• _YOUR GOAL_
The output is the lines below from the one with "none => (t.each" through the one with "def Tx.loadCal (t", both included, printed exactly and with no other line.

_____

/-- The set of a band comes to be held: every block is to reach its path, nothing has been applied or completed since, and no estimate counted
from the former factory values stands. Every coefficient line is written. -/
def Tx.loadSet (t : Tx d0) (body : List Byte) : Tx d0 :=
  let t := (t.modCalib (fun c => { c with body := body, due := allBlocks })).dropEstimates
  let lo := classBase 3 0 + 40960
  let t := t.upd (.fillLines lo (lo + 8192) (.coef t.d.coefData))
  let t := t.each (List.range 32) (fun tl t =>
    let t := (t.wb (R.CAL_ADC_Q.CONV tl) false).wb (R.CAL_ADC_Q.FLAT_VALID tl) false
    let t := t.each (List.range 5) (fun i t =>
      let c := 5 * tl + i
      ((t.wb (R.CAL_DAC_Q.CONV c) false).wb (R.CAL_DAC_Q.FLAT_VALID c) false).wb (R.CAL_DAC_Q.DELAY_VALID c) false)
    t.each (List.range 8) (fun i t => t.wb (R.CAL_FLX_Q.CONV (8 * tl + i)) false))
  t

/-- The factory set of a band is used: where both its copies are bad that is reported (R519, R521). -/
def Tx.useFactory (t : Tx d0) (band : Nat) : Tx d0 :=
  if (otpCal band).isSome then t else (t.ev R.KEEP_EVT.OTP_BAD).fault 0x0F06 band

/-- The Watch reloads the coefficients: the valid Keep record of the present band, or the factory set (R431). -/
def Tx.reloadCal (t : Tx d0) : Tx d0 :=
  let band := t.f R.CAL_STAT.BAND
  let t := t.checkLive 1 band
  let t := match t.d.keepCal band with
    | some r => t.loadSet r.body
    | none => (t.useFactory band).loadSet (factoryCal band)
  (t.calPendAll).ev R.CAL_EVT.RELOAD

/-- A coefficient line with poison or an uncorrectable error. -/
def Device.coeffBad (d : Device) : Option Nat :=
  d.badLine (classBase 3 0 + 40960) (classBase 3 0 + 49152)

/-- A block reaches its path. -/
def Tx.forceBlock (t : Tx d0) (k : Nat) : Tx d0 :=
  let bs := (t.d.calib.body.drop (calBlock k).1).take (calBlock k).2
  let t := (t.upd (.calForce k bs)).writeCoef (14592 + (calBlock k).1) (calBlock k).2
  if k < 448 then t
  else if k < 456 then t.w (R.ACQ_TIN_SKEW.CAL (k - 448)) (leNat bs)
  else t.w (R.ACQ_SKEW_ADC.CAL (k - 456)) (leNat bs)

/-- An application point of some blocks: those that wait reach their paths. Coefficient lines are read for it; which line holds which block is open, so
a poisoned one among them is met, the Watch reloads the set, and it reaches the paths at the next application point (R431; DESIGN CHOICE, log 171). -/
def Tx.applyCal (t : Tx d0) (ks : List Nat) : Tx d0 :=
  let here := t.d.calib.due.filter ks.contains
  if here.isEmpty then t
  else match t.d.coeffBad with
    | some l => (t.readLine l 0 3).reloadCal
    | none => (t.each here (fun k t => t.forceBlock k)).modCalib (fun c => { c with due := c.due.filter (fun k => !ks.contains k) })

/-- A tick without a run is an application point of every path. -/
def Tx.applyIdle (t : Tx d0) : Tx d0 := if t.running then t else t.applyCal allBlocks

/-- The set of a band is loaded. -/
def Tx.loadCal (t : Tx d0) (body : List Byte) : Tx d0 := (t.loadSet body).applyIdle

/-- Bytes of the set change, which reach their path at the next application point. How the part forms coefficients from what it measures is open:
the bytes are free values. -/
def Tx.newBytes (t : Tx d0) (k a n : Nat) : Tx d0 :=
  let (v, t) := t.open
  (t.modCalib (fun c => { c with
    body := c.body.take a ++ leBytes n v ++ c.body.drop (a + n), due := if c.due.contains k then c.due else c.due ++ [k] })).writeCoef a n

/-- The coefficients of a class on a path change. -/
def Tx.newBlock (t : Tx d0) (cls path : Nat) : Tx d0 :=
  (t.newBytes (classBlock cls path) (classBytes cls path).1 (classBytes cls path).2).applyIdle

/-- How far an application point moves a quantity of a background class at most (R408), in the units of the class's quantities: ADC_IL 0.05 code,
0.002 dB and 10 fs; DAC_MATCH 0.002 dB; FLUX_TRIM 2 µV and 0.001 %. -/
def stepLimit (cls i : Nat) : Nat :=
  match cls with
  | 0 => if i % 3 = 0 then 5 else if i % 3 = 1 then 2 else 10
  | 1 => 2
  | _ => if i = 0 then 20 else 1

/-- A quantity moves towards its goal by no more than a limit. -/
def moveTo (lim : Nat) (x goal : Int) : Int := if x ≤ goal then min goal (x + lim) else max goal (x - lim)

/-- Where the coefficients of a path stand before any is known: the set's own, in units the spec does not relate to its bytes. -/
def Tx.standing (t : Tx d0) (n : Nat) : List Int × Tx d0 :=
  let (v, t) := t.open
  ((List.range n).map (fun i => signedOf 16 (v / 65536 ^ i % 65536)), t)

/-- An application point of a background class's path: its coefficients move a step towards the estimates that agreed (R408). Residuals are
estimates the spec gives no arithmetic for. -/
def Tx.bgMove (t : Tx d0) (cls path : Nat) : Tx d0 :=
  let k := calKey cls path
  match (t.d.calPath k).goal with
  | none => t
  | some g =>
    let (h, t) := match (t.d.calPath k).have' with
      | some h => (h, t)
      | none => t.standing (if cls = 0 then 12 else if cls = 1 then 1 else 2)
    let h' := h.zipIdx.map (fun (x, i) => match g[i]? with
      | some v => moveTo (stepLimit cls i) x v
      | none => x)
    let t := t.modCalPath k (fun x => { x with have' := some h', goal := if h'.take g.length == g then none else some g })
    let (v, t) := t.open
    let t := match cls with
      | 0 => t.wb (R.CAL_ADC_Q.CONV path) true
      | 1 => t.wb (R.CAL_DAC_Q.CONV path) true
      | _ => ((t.w (R.CAL_FLX_Q.OFFSET path) v).w (R.CAL_FLX_Q.GAIN path) (v / 65536)).wb (R.CAL_FLX_Q.CONV path) true
    if h' == h then t
    else t.newBytes (classBlock cls path) (classBytes cls path).1 (if cls = 2 && g.length = 1 then 4 else (classBytes cls path).2)

/-- The background paths that wait to move. -/
def Device.bgWaits (d : Device) : List Nat := (d.calPaths.filter (fun x => x.1 / 512 < 3 && x.2.goal.isSome && d.pathOn (x.1 / 512) (x.1 % 512))).map Prod.fst

/-- The background paths whose coefficients an engine's safe points apply. -/
def bgOf (e key : Nat) : Bool := calTile (key / 512) (key % 512) == e / 2 && (if e % 2 = 0 then key / 512 == 1 else key / 512 != 1)

/-- A safe point passed by an engine is an application point of its paths (R406). -/
def Tx.applySafe (t : Tx d0) (e : Nat) : Tx d0 :=
  let t := t.each (t.d.bgWaits.filter (bgOf e)) (fun k t => t.bgMove (k / 512) (k % 512))
  t.applyCal (engineBlocks e)

/-- A tick without a run: an application point of every path. -/
def Tx.applyTick (t : Tx d0) : Tx d0 :=
  if t.running then t
  else (t.each t.d.bgWaits (fun k t => t.bgMove (k / 512) (k % 512))).applyCal allBlocks

/-- Coefficients not yet applied are discarded: the set goes back to what is in force at the paths. -/
def Tx.dropDue (t : Tx d0) : Tx d0 :=
  (t.each t.d.calib.due (fun k t =>
    let (a, n) := calBlock k
    match t.d.calForce.find? (fun c => c.1 == k) with
    | some c => (t.modCalib (fun x => { x with body := x.body.take a ++ c.2 ++ x.body.drop (a + n) })).writeCoef a n
    | none => t)).modCalib (fun c => { c with due := [] })

/-- A foreground calibration ends before its time (R432, R446, R450). -/
def Tx.fgAbort (t : Tx d0) : Tx d0 :=
  if t.b R.CAL_STAT.FG_BUSY || t.b R.CAL_STAT.INITIAL then
    let t := if t.b R.CAL_STAT.FG_BUSY then t.w R.CAL_REQ_STAT.RESULT 4 else t
    let t := (t.wb R.CAL_STAT.FG_BUSY false).wb R.CAL_STAT.INITIAL false
    let t := t.dropSteps (fun _ => true)
    let t := t.each (t.d.calPaths.map Prod.fst) (fun n t => t.modCalPath n (fun x => { x with fg := false }))
    (t.dropDue).modCalib (fun c => { c with req := 0, wait := false })
  else t

/-- Readings a sensor has given, newest first. -/
def Device.readings (d : Device) (i : Nat) : List Int := d.thermal.hist.getD i []

/-- A reading lies outside −40 °C to 150 °C. -/
def outOfRange (v : Int) : Bool := v < -640 || 2400 < v

/-- A sensor must be faulted (R436): a reading out of range, or 16 samples in a row more than 25 °C off the others. -/
def Device.sensorBad (d : Device) (i : Nat) : Bool := ((d.readings i).head?).any outOfRange || 16 ≤ d.thermal.dev.getD i 0

/-- The sensor that serves a tile (R434, R436). -/
def Device.tileSensor (d : Device) (tl : Nat) : Nat :=
  let s := 2 * (tl / 8) + tl % 8 / 4
  if d.b (R.THM_SENS.FAULT s) || d.sensorBad s then s / 2 * 2 + (1 - s % 2) else s

/-- A reading of a sensor, in sixteenths of a degree. -/
def Device.sensorTemp (d : Device) (i : Nat) : Int := signedOf 16 (d.f (R.THM_SENS.TEMP i))

/-- Tj of a path's tile sensor. -/
def Device.pathTemp (d : Device) (cls path : Nat) : Int := d.sensorTemp (d.tileSensor (calTile cls path))

/-- TDIFF of a path's class (R411): 0 while TREF is not valid; a quarter degree per step, rounded down, and held within eight bits. -/
def Device.tdiff (d : Device) (cls path : Nat) : Nat :=
  match (d.calPath (calKey cls path)).tref with
  | none => 0
  | some r => patternOf 8 (max (-128) (min 127 ((d.pathTemp cls path - r) / 4)))

/-- Show TDIFF of a tile's paths. -/
def Tx.showTdiff (t : Tx d0) (tl : Nat) : Tx d0 :=
  let t := t.w (R.CAL_ADC_Q.TDIFF tl) (t.d.tdiff 3 tl)
  t.each (List.range 5) (fun i t => t.w (R.CAL_DAC_Q.TDIFF (5 * tl + i)) (t.d.tdiff 4 (5 * tl + i)))

/-- Show how long ago the classes of a tile last completed: ADC_FLAT, and of DAC_FLAT the oldest completion. -/
def Tx.showAge (t : Tx d0) (tl : Nat) : Tx d0 :=
  let age := t.d.age
  let secs := fun (l : Option Nat) => match l with
    | some l => min 0xFFFF ((age - l) / 2000000000)
    | none => 0
  let t := t.w (R.CAL_AGE.ADC tl) (secs (t.d.calPath (calKey 3 tl)).last)
  t.w (R.CAL_AGE.DAC tl) ((List.range 5).foldl (fun m i => max m (secs (t.d.calPath (calKey 4 (5 * tl + i))).last)) 0)

/-! The record (R427 to R429) -/

/-- The body the Watch commits for the present band (R427). -/
def Device.calBody (d : Device) : List Byte :=
  let band := d.f R.CAL_STAT.BAND
  let ts := d.calPaths.filterMap (fun x => if x.2.last.isSome then x.2.tref else none)
  let tj : Int := if ts.isEmpty then 0 else ts.foldl (· + ·) 0 / (ts.length : Int)
  [1, BitVec.ofNat 8 band, 0x7F, 0] ++ leBytes 2 (patternOf 16 tj) ++ [0, 0] ++ leBytes 4 (d.keep.life.getD 0 0) ++
    leBytes 4 (((d.keepCal band).map KRec.seq).getD 0) ++ List.replicate 48 0 ++ (d.calib.body.drop 64).take 14528

/-- The Watch stages the band's record, and with it the lane presets (R597); the answer says whether the Keep took it. -/
def Tx.calStage (t : Tx d0) : Bool × Tx d0 :=
  let band := t.f R.CAL_STAT.BAND
  let now := t.d.age
  match t.stage 1 band t.d.calBody with
  | (true, t) => (true, (t.modCalib (fun c => { c with changed := c.changed &&& (31 ^^^ 2 ^ band), commits := c.commits.set band (some now) })).lanePresets)
  | (false, t) => (false, t)

/-- The band's record is due: a class of the band has completed since its last commit, which lies 600 s back, and no run is in progress (R429). -/
def Device.calDue (d : Device) : Bool :=
  d.calib.changed.testBit (d.f R.CAL_STAT.BAND) && !d.running &&
  (match d.calib.commits.getD (d.f R.CAL_STAT.BAND) none with
   | some c => decide (c + 1200000000000 ≤ d.age)
   | none => true)

/-- The Watch commits the band's record on the first tick on which it is due. -/
def Tx.calCommit (t : Tx d0) : Tx d0 := if t.d.calDue then t.calStage.2 else t

end Sys2Proof.Machine
end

_____

• _EXERCISE ANSWER_
    | none => (t.each here (fun k t => t.forceBlock k)).modCalib (fun c => { c with due := c.due.filter (fun k => !ks.contains k) })

/-- A tick without a run is an application point of every path. -/
def Tx.applyIdle (t : Tx d0) : Tx d0 := if t.running then t else t.applyCal allBlocks

/-- The set of a band is loaded. -/
def Tx.loadCal (t : Tx d0) (body : List Byte) : Tx d0 := (t.loadSet body).applyIdle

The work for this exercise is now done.